─── Supplied information ───

-- ==== Sys2Proof/Machine/RegTable.lean ====
section
/-! DEFINITION. The register map of BAR2 (R509 to R520): every field of every register, its place, access code (R514),
reset class (R515), write role (R517), default and clipping rule, as the register tables of the chapters give them. -/

namespace Sys2Proof.Machine

/-- A field of a register: the offset of the register, the lowest bit and the width. -/
structure Fld where
  off : Nat
  lo  : Nat
  wid : Nat
  deriving DecidableEq, Repr

/-- The access codes of R514. -/
inductive Access where
  | ro | rw | w1c | w1s | wo
  deriving DecidableEq, Repr

/-- The reset classes of R515. -/
inductive ResetClass where
  | c | h | f | k
  deriving DecidableEq, Repr

/-- The roles of R447, lowest first; `none` is no role. -/
inductive Role where
  | none | operator | installer | maker
  deriving DecidableEq, Repr

/-- A role as the number that role fields carry (R447): 0 none, 1 operator, 2 installer, 3 maker. -/
def Role.num : Role → Nat
  | .none => 0
  | .operator => 1
  | .installer => 2
  | .maker => 3

/-- The role a two-bit role field names. -/
def Role.ofNum : Nat → Role
  | 1 => .operator
  | 2 => .installer
  | 3 => .maker
  | _ => .none

/-- What a write stores of a value: any; clipped to a range; left unchanged for values of a range;
left unchanged for the two end values; or a rule of its own (`Ops.clipSpecial`). -/
inductive Clip where
  | any
  | range (lo hi : Nat)
  | keep (lo hi : Nat)
  | keepEnds
  | special
  deriving DecidableEq, Repr

/-- One row of a register table; arrays have `n1` entries at stride `s1`, each of `n2` at stride `s2`. -/
structure FieldRow where
  fld  : Fld
  n1   : Nat
  s1   : Nat
  n2   : Nat
  s2   : Nat
  acc  : Access
  cls  : ResetClass
  role : Role
  dflt : Nat
  clip : Clip
  deriving DecidableEq, Repr

namespace Reg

───

Exercise objective
Copy the records above. Leave out nothing.

Result below
-- ==== Sys2Proof/Machine/RegTable.lean ====
section
/-! DEFINITION. The register map of BAR2 (R509 to R520): every field of every register, its place, access code (R514),
reset class (R515), write role (R517), default and clipping rule, as the register tables of the chapters give them. -/

namespace Sys2Proof.Machine

/-- A field of a register: the offset of the register, the lowest bit and the width. -/
structure Fld where
  off : Nat
  lo  : Nat
  wid : Nat
  deriving DecidableEq, Repr

/-- The access codes of R514. -/
inductive Access where
  | ro | rw | w1c | w1s | wo
  deriving DecidableEq, Repr

/-- The reset classes of R515. -/
inductive ResetClass where
  | c | h | f | k
  deriving DecidableEq, Repr

/-- The roles of R447, lowest first; `none` is no role. -/
inductive Role where
  | none | operator | installer | maker
  deriving DecidableEq, Repr

/-- A role as the number that role fields carry (R447): 0 none, 1 operator, 2 installer, 3 maker. -/
def Role.num : Role → Nat
  | .none => 0
  | .operator => 1
  | .installer => 2
  | .maker => 3

/-- The role a two-bit role field names. -/
def Role.ofNum : Nat → Role
  | 1 => .operator
  | 2 => .installer
  | 3 => .maker
  | _ => .none

/-- What a write stores of a value: any; clipped to a range; left unchanged for values of a range;
left unchanged for the two end values; or a rule of its own (`Ops.clipSpecial`). -/
inductive Clip where
  | any
  | range (lo hi : Nat)
  | keep (lo hi : Nat)
  | keepEnds
  | special
  deriving DecidableEq, Repr

/-- One row of a register table; arrays have `n1` entries at stride `s1`, each of `n2` at stride `s2`. -/
structure FieldRow where
  fld  : Fld
  n1   : Nat
  s1   : Nat
  n2   : Nat
  s2   : Nat
  acc  : Access
  cls  : ResetClass
  role : Role
  dflt : Nat
  clip : Clip
  deriving DecidableEq, Repr

namespace Reg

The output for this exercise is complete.